DETAILED DESCRIPTION OF THE INVENTION

[0001]

BACKGROUND OF THE INVENTION 1. Field of the Invention The present invention relates to a ground fault detecting method and a ground fault detecting device at a load side output terminal of an inverter that drives an electric motor or the like.

[0002]

2. Description of the Related Art In general, when an output terminal of an inverter is grounded, it is necessary to detect the occurrence of a ground fault and to provide a protection function so that the inverter does not operate, in order to protect the inverter itself and the load operated by the inverter. It has been done for. For this reason, conventionally, a ground fault current flowing at the time of a ground fault has been detected to determine whether there is a ground fault. As such a conventional technique, for example, there is a technique disclosed in Japanese Patent Application Laid-Open No. 5-328740. According to the disclosed technology, the lower arm of the semiconductor bridge is turned on to detect a ground fault at the output terminal of the inverter. As a result, when a current flows in any of the phases, there is a high possibility of a ground fault current. Therefore, it is determined that a ground fault has occurred, and the upper and lower arms of the semiconductor bridge are turned off and the protection operation of the inverter starts. If no current is detected, it is determined that there is no ground fault, and the operation shifts to normal operation.

[0003]

As described above, according to the prior art, since it is necessary to detect the current of the inverter circuit, it is necessary to perform switching control so as to turn on the semiconductor bridge at the output terminal of the inverter. Therefore, a check for a ground fault was performed at the time of starting the operation of the inverter. If you want to detect a ground fault while the inverter is stopped, it can be detected by turning on at least the lower arm of the semiconductor bridge while the inverter is stopped.However, it is not possible to turn on the semiconductor bridge while the inverter is stopped. Not preferred for safety. If the resistance value at the time of the ground fault is small, an excessive current flows to the inverter and the load connected to the inverter at the time of the ground fault detection operation, which adversely affects the inverter and peripheral devices. Was. SUMMARY OF THE INVENTION It is an object of the present invention to provide an inverter ground fault detection method and apparatus which enable ground fault detection without switching the semiconductor bridge at the output terminal of the inverter while the inverter is stopped.

[0004]

In order to achieve the above object, a method for detecting a ground fault in an inverter according to the present invention is characterized in that an AC power supply is rectified by a diode, converted to DC, and then smoothed by a capacitor. In an inverter that outputs current as alternating current power by switching a current through a plurality of sets of semiconductor bridges, when the inverter is stopped, a potential difference between at least one phase of an inverter output terminal and one pole of the DC bus, a reference voltage, Are compared to detect a ground fault at the output terminal of the inverter.
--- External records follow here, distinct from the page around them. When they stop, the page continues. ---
/-- Operands that meet the hypotheses of `Obligations.EthernetLinksFramesAndAddresses`, one witness for each clause that has some. -/
theorem witness_EthernetLinksFramesAndAddresses :
    (∃ (x : Nat) (s : State),
        s.Inv ∧
          x < 2 ∧
          s.flag (F.ETH_CFG_EN x) = true ∧
          s.linkUp x = false) ∧
    (∃ (x : Nat) (s : State),
        x < 2 ∧
          (s.flag (F.ETH_CFG_EN x) = false ∨ s.linkUp x = true)) ∧
    (∃ (x : Nat) (s : State),
        s.Inv ∧
          x < 2 ∧
          s.linkUp x = true) ∧
    (∃ (x : Nat) (s : State),
        x < 2 ∧
          s.linkUp x = false) ∧
    (∃ (x : Nat) (s : State),
        s.Inv ∧
          x < 2 ∧
          s.flag (F.ETH_CFG_EN x) = false ∧
          s.linkUp x = false) ∧
    (∃ (x : Nat) (v : Word) (s : State),
        x < 2 ∧
          s.flag (F.ETH_CFG_EN x) = true ∧
          bitField v.toNat 0 0 = 1 ∧
          (bitField v.toNat 7 5 ≠ bitField (s.word (0x10000 + 0x1000 * x)) 7 5 ∨ bitField v.toNat 2 1 ≠ bitField (s.word (0x10000 + 0x1000 * x)) 2 1)) ∧
    (∃ (f : RxFrame) (s : State),
        f.port < 2 ∧
          s.linkUp f.port = true ∧
          (f.length < 64 ∨ 9216 < f.length ∨ 1 < f.tags)) ∧
    (∃ (f : RxFrame) (s : State),
        f.port < 2 ∧
          s.linkUp f.port = true ∧
          64 ≤ f.length ∧
          f.length ≤ 9216 ∧
          f.tags ≤ 1 ∧
          f.fcsOk = false) ∧
    (∃ (f : RxFrame) (s : State),
        f.port < 2 ∧
          s.linkUp f.port = true ∧
          64 ≤ f.length ∧
          f.length ≤ 9216 ∧
          f.tags ≤ 1 ∧
          f.fcsOk = true ∧
          f.macControl = true) ∧
    (∃ (f : RxFrame) (s : State),
        f.port < 2 ∧
          s.linkUp f.port = true ∧
          64 ≤ f.length ∧
          f.length ≤ 9216 ∧
          f.tags ≤ 1 ∧
          f.fcsOk = true ∧
          f.macControl = false ∧
          s.flag (F.ETH_CFG_MACSEC_EN f.port) = true ∧
          s.flag (F.ETH_STAT_SEC_UP f.port) = true ∧
          f.etherType ≠ 0x888E ∧
          (f.secured = false ∨ f.secOk = false)) ∧
    (∃ (f : RxFrame) (s : State),
        f.port < 2 ∧
          64 ≤ f.length ∧
          f.length ≤ 9216 ∧
          f.tags ≤ 1 ∧
          f.fcsOk = true ∧
          f.macControl = false ∧
          (s.flag (F.ETH_CFG_MACSEC_EN f.port) = false ∨ f.etherType = 0x888E ∨ (f.secured = true ∧ f.secOk = true))) ∧
    (∃ (x : Nat) (ip : Nat) (s : State),
        x < 2 ∧
          ip ≠ 0 ∧
          ip = s.get (F.ETH_IP4_ADDR x) ∧
          s.life.firmware = true) ∧
    (∃ (x : Nat) (ip : Nat) (s : State),
        x < 2 ∧
          ip ≠ s.get (F.ETH_IP4_ADDR x)) ∧
    (∃ (x : Nat) (ip : Nat) (s : State),
        x < 2 ∧
          ip ≠ 0 ∧
          (ip = s.linkLocal x ∨ ip = s.globalIp6 x) ∧
          s.flag (F.ETH_STAT_DAD_FAIL x) = false ∧
          s.life.firmware = true) ∧
    (∃ (x : Nat) (ip : Nat) (s : State),
        x < 2 ∧
          ((ip ≠ s.linkLocal x ∧ ip ≠ s.globalIp6 x) ∨ s.flag (F.ETH_STAT_DAD_FAIL x) = true)) ∧
    (∃ (x : Nat) (s : State),
        x < 2 ∧
          s.linkUp x = true ∧
          s.flag (F.ETH_CFG_MACSEC_EN x) = true ∧
          s.life.firmware = true) ∧
    (∃ (x : Nat) (s : State),
        x < 2 ∧
          (s.linkUp x = false ∨ s.flag (F.ETH_CFG_MACSEC_EN x) = false)) :=
  ⟨⟨1, ((up.put (F.ETH_CFG_EN 1) 1)), by unfold State.Inv State.Canon State.TablesOk; decide +kernel, by decide +kernel, by decide +kernel, by decide +kernel⟩,
    ⟨1, up, by decide +kernel, by decide +kernel⟩,
    ⟨1, ((up.put (F.ETH_STAT_LINK 1) 1)), by unfold State.Inv State.Canon State.TablesOk; decide +kernel, by decide +kernel, by decide +kernel⟩,
    ⟨1, up, by decide +kernel, by decide +kernel⟩,
    ⟨1, up, by unfold State.Inv State.Canon State.TablesOk; decide +kernel, by decide +kernel, by decide +kernel, by decide +kernel⟩,
    ⟨1, 0x21, ((up.put (F.ETH_CFG_EN 1) 1)), by decide +kernel, by decide +kernel, by decide +kernel, by decide +kernel⟩,
    ⟨(⟨1, 63, 0, true, false, 0x88B5, false, false⟩), ((up.put (F.ETH_STAT_LINK 1) 1)), by decide +kernel, by decide +kernel, by decide +kernel⟩,
    ⟨(⟨1, 64, 1, false, false, 0x88B5, false, false⟩), ((up.put (F.ETH_STAT_LINK 1) 1)), by decide +kernel, by decide +kernel, by decide +kernel, by decide +kernel, by decide +kernel, by decide +kernel⟩,
    ⟨(⟨1, 9216, 1, true, true, 0x8808, false, false⟩), ((up.put (F.ETH_STAT_LINK 1) 1)), by decide +kernel, by decide +kernel, by decide +kernel, by decide +kernel, by decide +kernel, by decide +kernel, by decide +kernel⟩,
    ⟨(⟨1, 9216, 0, true, false, 0x88B5, true, false⟩), (((up.put (F.ETH_STAT_LINK 1) 1).put (F.ETH_CFG_MACSEC_EN 1) 1).put (F.ETH_STAT_SEC_UP 1) 1), by decide +kernel, by decide +kernel, by decide +kernel, by decide +kernel, by decide +kernel, by decide +kernel, by decide +kernel, by decide +kernel, by decide +kernel, by decide +kernel, by decide +kernel⟩,
    ⟨(⟨1, 64, 0, true, false, 0x88B5, false, false⟩), ((up.put (F.ETH_STAT_LINK 1) 1)), by decide +kernel, by decide +kernel, by decide +kernel, by decide +kernel, by decide +kernel, by decide +kernel, by decide +kernel⟩,
    ⟨1, 0xC0A80001, (up.put (F.ETH_IP4_ADDR 1) 0xC0A80001), by decide +kernel, by decide +kernel, by decide +kernel, by decide +kernel⟩,
    ⟨1, 1, up, by decide +kernel, by decide +kernel⟩,
    ⟨1, (up.linkLocal 1), up, by decide +kernel, by decide +kernel, by decide +kernel, by decide +kernel, by decide +kernel⟩,
    ⟨1, 5, up, by decide +kernel, by decide +kernel⟩,
    ⟨1, ((up.put (F.ETH_STAT_LINK 1) 1).put (F.ETH_CFG_MACSEC_EN 1) 1), by decide +kernel, by decide +kernel, by decide +kernel, by decide +kernel⟩,
    ⟨1, up, by decide +kernel, by decide +kernel⟩⟩

/-- Operands that meet the hypotheses of `Obligations.PtpServoHoldoverAndPps`, one witness for each clause that has some. -/
theorem witness_PtpServoHoldoverAndPps :
    (∃ (x : Nat) (s : State),
        x < 2 ∧
          s.ptpOn = true ∧
          s.portOpen x = true ∧
          (s.ptpAt x).master ≠ none) ∧
    (∃ (x : Nat) (s : State),
        x < 2 ∧
          s.ptpOn = true ∧
          s.portOpen x = true ∧
          (s.ptpAt x).master ≠ none) ∧
    (∃ (x : Nat) (s : State),
        x < 2 ∧
          (s.ptpOn = false ∨ s.portOpen x = false ∨ (s.ptpAt x).master = none)) ∧
    (∃ (x : Nat) (q : Nat) (e : Int) (s : State),
        x < 2 ∧
          s.ptpOn = true ∧
          s.portOpen x = true ∧
          (s.ptpAt x).wait = some (q, e)) ∧
    (∃ (x : Nat) (q : Nat) (s : State),
        x < 2 ∧
          (∀ e, (s.ptpAt x).wait ≠ some (q, e))) ∧
    (∃ (x : Nat) (k : Nat) (d : Int) (o : Int) (s : State),
        s.Inv ∧
          x < 2 ∧
          k = 4 * max 1 (s.get F.ETH_PTP_CFG_SYNC_THR) ∧
          o = d - ((s.ptpAt x).delay + s.getS (F.ETH_PTP_ASYM_ASYM x))) ∧
    (∃ (o : Int) (s : State),
        4000000 < o.natAbs ∧
          s.armed = true) ∧
    (∃ (o : Int),
        o.natAbs ≤ 4000000) ∧
    (∃ (x : Nat) (m : Nat) (s : State),
        x < 2 ∧
          s.ptpOn = true ∧
          s.portOpen x = true ∧
          (s.ptpAt x).master ≠ some m) ∧
    (∃ (x : Nat) (k : Nat) (m : Nat) (s : State),
        x < 2 ∧
          (k ≠ s.get F.ETH_PTP_CFG_DOMAIN ∨ (s.ptpAt x).master = some m)) ∧
    (∃ (x : Nat) (s : State),
        s.Inv ∧
          x < 2 ∧
          s.ptpOn = true ∧
          s.peerDelay = true ∧
          s.flag F.ETH_PTP_CFG_ONE_STEP = true) ∧
    (∃ (x : Nat) (s : State),
        s.Inv ∧
          x < 2 ∧
          s.ptpOn = true ∧
          s.peerDelay = true ∧
          s.flag F.ETH_PTP_CFG_ONE_STEP = false) ∧
    (∃ (x : Nat) (k : Nat) (s : State),
        x < 2 ∧
          (k ≠ s.get F.ETH_PTP_CFG_DOMAIN ∨ s.peerDelay = false)) ∧
    (∃ (x : Nat) (s : State),
        x < 2 ∧
          s.ptpOn = true ∧
          s.portOpen x = true) ∧
    (∃ (x : Nat) (s : State),
        x < 2 ∧
          (s.ptpOn = false ∨ s.portOpen x = false)) ∧
    (∃ (x : Nat) (s : State) (u : State),
        s.Inv ∧
          x < 2 ∧
          s.ptpOn = true ∧
          s.ptp.steered = true ∧
          s.get F.ETH_PTP_STAT_ACTIVE = x ∧
          s.flag F.ETH_PTP_CFG_ALT_EN = true ∧
          u = s.modPtp x (fun p => { p with master := none, usable := 0, good := 0, wait := none }) ∧
          u.qualified (1 - x) = true ∧
          s.linkUp (1 - x) = true ∧
          u.ptp.steered = true) ∧
    (∃ (x : Nat) (s : State) (u : State) (v : State),
        x < 2 ∧
          s.ptpOn = true ∧
          s.ptp.steered = true ∧
          s.get F.ETH_PTP_STAT_ACTIVE = x ∧
          s.flag F.ETH_PTP_CFG_ALT_EN = false ∧
          u = s.modPtp x (fun p => { p with master := none, usable := 0, good := 0, wait := none }) ∧
          v = { u with ptp := { u.ptp with steered := false } }) ∧
    (∃ (s : State),
        s.get F.GLB_TICK_STAT_STATE = 3 ∧
          s.ptp.holdFrom + 1000000 * max 1 (s.get F.ETH_PTP_HOLD_MS) ≤ s.clk) ∧
    (∃ (s : State),
        s.Inv) ∧
    (∃ (s : State),
        (s.get F.GLB_TICK_STAT_STATE ≠ 3 ∨ s.clk < s.ptp.holdFrom + 1000000 * max 1 (s.get F.ETH_PTP_HOLD_MS))) ∧
    (∃ (v : Word) (s : State) (u : State),
        s.Inv ∧
          u = s.put F.ETH_PTP_HOLD_MS (v.toNat % 65536)) ∧
    (∃ (d : Nat) (n : Nat) (s : State) (u : State),
        s.ppsOn = true ∧
          999950000 ≤ d ∧
          d ≤ 1000050000 ∧
          n = min 4 (s.ptp.ppsRun + 1) ∧
          u = { s with ptp := { s.ptp with ppsRun := n } }) ∧
    (∃ (o : Option Nat) (s : State) (u : State),
        s.ppsOn = true ∧
          (∀ d, o = some d → d < 999950000 ∨ 1000050000 < d) ∧
          u = { s with ptp := { s.ptp with ppsRun := 0 } }) ∧
    (∃ (s : State) (u : State),
        s.ppsOn = true ∧
          u = { s with ptp := { s.ptp with ppsRun := 0 } }) ∧
    (∃ (s : State),
        s.ppsOn = false) :=
  ⟨⟨1, ({ (((up.put (F.ETH_STAT_LINK 1) 1).put F.ETH_PTP_CFG_PTP_EN 1)) with ptp := { ports := [(1, { master := some 9 })] } }), by decide +kernel, by decide +kernel, by decide +kernel, by decide +kernel⟩,
    ⟨1, ({ (((up.put (F.ETH_STAT_LINK 1) 1).put F.ETH_PTP_CFG_PTP_EN 1)) with ptp := { ports := [(1, { master := some 9 })] } }), by decide +kernel, by decide +kernel, by decide +kernel, by decide +kernel⟩,
    ⟨1, up, by decide +kernel, by decide +kernel⟩,
    ⟨1, 65535, 5, ({ (((up.put (F.ETH_STAT_LINK 1) 1).put F.ETH_PTP_CFG_PTP_EN 1)) with ptp := { ports := [(1, { wait := some (65535, 5) })] } }), by decide +kernel, by decide +kernel, by decide +kernel, by decide +kernel⟩,
    ⟨1, 1, up, by decide +kernel, fun e h => by cases (show (none : Option (Nat × Int)) = some (1, e) from h)⟩,
    ⟨1, _, 4, _, up, by unfold State.Inv State.Canon State.TablesOk; decide +kernel, by decide +kernel, rfl, rfl⟩,
    ⟨-4000001, live, by decide +kernel, by decide +kernel⟩,
    ⟨-4000000, by decide +kernel⟩,
    ⟨1, 9, ((((up.put (F.ETH_STAT_LINK 1) 1).put F.ETH_PTP_CFG_PTP_EN 1))), by decide +kernel, by decide +kernel, by decide +kernel, by decide +kernel⟩,
    ⟨1, 255, 9, up, by decide +kernel, by decide +kernel⟩,
    ⟨1, ((((((up.put (F.ETH_STAT_LINK 1) 1).put F.ETH_PTP_CFG_PTP_EN 1))).put F.ETH_PTP_CFG_P2P 1).put F.ETH_PTP_CFG_ONE_STEP 1), by unfold State.Inv State.Canon State.TablesOk; decide +kernel, by decide +kernel, by decide +kernel, by decide +kernel, by decide +kernel⟩,
    ⟨1, ((((((up.put (F.ETH_STAT_LINK 1) 1).put F.ETH_PTP_CFG_PTP_EN 1))).put F.ETH_PTP_CFG_P2P 1).put F.ETH_PTP_CFG_ONE_STEP 0), by unfold State.Inv State.Canon State.TablesOk; decide +kernel, by decide +kernel, by decide +kernel, by decide +kernel, by decide +kernel⟩,
    ⟨1, 255, up, by decide +kernel, by decide +kernel⟩,
    ⟨1, ((((up.put (F.ETH_STAT_LINK 1) 1).put F.ETH_PTP_CFG_PTP_EN 1))), by decide +kernel, by decide +kernel, by decide +kernel⟩,
    ⟨1, up, by decide +kernel, by decide +kernel⟩,
    ⟨1, ({ (((((up.put F.ETH_PTP_CFG_PTP_EN 1).put F.ETH_PTP_STAT_ACTIVE 1).put F.ETH_PTP_CFG_ALT_EN 1).put (F.ETH_STAT_LINK 0) 1)) with ptp := { ports := [(0, { good := 8 })], steered := true } }), _, by unfold State.Inv State.Canon State.TablesOk; decide +kernel, by decide +kernel, by decide +kernel, by decide +kernel, by decide +kernel, by decide +kernel, rfl, by decide +kernel, by decide +kernel, by decide +kernel⟩,
    ⟨1, ({ ((up.put F.ETH_PTP_CFG_PTP_EN 1).put F.ETH_PTP_STAT_ACTIVE 1).put F.ETH_PTP_CFG_ALT_EN 0 with ptp := { steered := true } }), _, _, by decide +kernel, by decide +kernel, by decide +kernel, by decide +kernel, by decide +kernel, rfl, rfl⟩,
    ⟨({ (up.put F.GLB_TICK_STAT_STATE 3).put F.ETH_PTP_HOLD_MS 1 with clk := 1000000 }), by decide +kernel, by decide +kernel⟩,
    ⟨up, by unfold State.Inv State.Canon State.TablesOk; decide +kernel⟩,
    ⟨up, by decide +kernel⟩,
    ⟨0xFFFFFFFF, up, _, by unfold State.Inv State.Canon State.TablesOk; decide +kernel, rfl⟩,
    ⟨999950000, _, ((up.put F.ETH_PTP_CFG_PTP_EN 1).put F.ETH_PTP_CFG_SRC 1), _, by decide +kernel, by decide +kernel, by decide +kernel, rfl, rfl⟩,
    ⟨(some 999949999), ((up.put F.ETH_PTP_CFG_PTP_EN 1).put F.ETH_PTP_CFG_SRC 1), _, by decide +kernel, fun d h => by cases h; decide, rfl⟩,
    ⟨((up.put F.ETH_PTP_CFG_PTP_EN 1).put F.ETH_PTP_CFG_SRC 1), _, by decide +kernel, rfl⟩,
    ⟨up, by decide +kernel⟩⟩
A specific ground fault detection device for that purpose is as described in claim 2, wherein the AC power supply is rectified by a diode and converted into DC, and then the current of the DC bus smoothed by a capacitor is switched by a plurality of sets of semiconductor bridges. In the inverter that outputs AC power, a means for detecting a potential difference between the inverter output terminal and one pole of the DC bus, a reference voltage generating means for generating a reference voltage, and one of the inverter output terminal and one of the DC buses A comparator that compares the potential difference between the poles with the reference voltage, generates an output when a potential difference exceeding the reference voltage is input, and detects a ground fault in any phase of the inverter output terminal. It is characterized by. Further, the invention according to claim 3 is characterized in that the potential difference detecting means according to claim 2 is a voltage dividing resistor connected between any phase of the inverter output terminal and one pole of the DC bus. And

[0005]

Next, an embodiment of the present invention will be described with reference to the drawings. FIG. 1 is a circuit diagram of a ground fault detecting device for an inverter according to the present invention. In the figure, the case of a three-phase inverter is shown.
It can be a multi-phase type that exceeds phases. The three-phase AC power supplies u, v, and w have forward diodes d1, d2, d3.
And reverse diodes d4, d5 and d6 are connected. The positive electrode 1 of the forward diode is connected to the positive electrode 3 of the DC bus 2, and the negative electrode 4 of the reverse diode is connected to the negative electrode 5 of the DC bus 2. A smoothing capacitor C is connected between the positive electrode 1 of the forward diode and the negative electrode 4 of the reverse diode. A semiconductor bridge 6 for switching is connected to the right end of the DC bus 2. In this semiconductor bridge 6, the upper arm semiconductor 7aU and the lower arm semiconductor 7bU, the upper arm semiconductor 7aV and the lower arm semiconductor 7bV, and the upper arm semiconductor 7aW and the lower arm semiconductor 7bW are connected in series, respectively. , AC outputs U, V, W of each phase are derived as output terminals and connected to a load such as a motor. In such an inverter, according to the present invention, a series circuit of one voltage-dividing resistor 8 and the other voltage-dividing resistor 9 is provided between the output terminal U of the inverter and the negative electrode 5 of the DC bus 2. Is connected. Mutual connection point 10 between one voltage-dividing resistor 8 and the other voltage-dividing resistor 9
Is connected to the negative input of the comparator 11, and the reference voltage (Vref) 12 is connected to the positive input of the comparator 11. The output of the comparator 11 is connected to a controller (not shown) to control the semiconductor bridge to be turned off at the time of a ground fault or to shut off the power of the inverter. In this inverter, if the output terminal U is grounded and the neutral point of the power supply is grounded when the inverter is stopped without the semiconductor bridge 6 being fired, as shown by a dotted line in FIG. This is equivalent to the connection of the ground resistor 13 between the output terminal U and the neutral point of the power supply. Therefore, at the time of grounding, the output terminal U → the one voltage dividing resistor 8 → the connection point 10 → the other voltage dividing resistor 9 → the negative electrode 5 of the DC bus 2 → the reverse diodes d4, d5, d6 → the AC power supplies u, v , W → ground resistor 13 → output terminal U flows. Accordingly, at the connection point 10, a potential difference generated by one of the voltage-dividing resistors 8 and the other voltage-dividing resistor 9 is generated. When the potential difference is larger than the reference voltage Vref, the comparator 11 detects the potential difference. Then, it is determined that a ground fault has occurred, and the inverter is turned off via the controller. That is, according to the present invention, when the power is turned on before the operation of the inverter is started, the ground fault accident is automatically checked without fail. In this embodiment, although only one of the three phases of the inverter output terminals U, V, and W is detected, a load such as a motor is connected to the output terminal, so that only one phase is detected. The circuit can also detect ground faults in other phases.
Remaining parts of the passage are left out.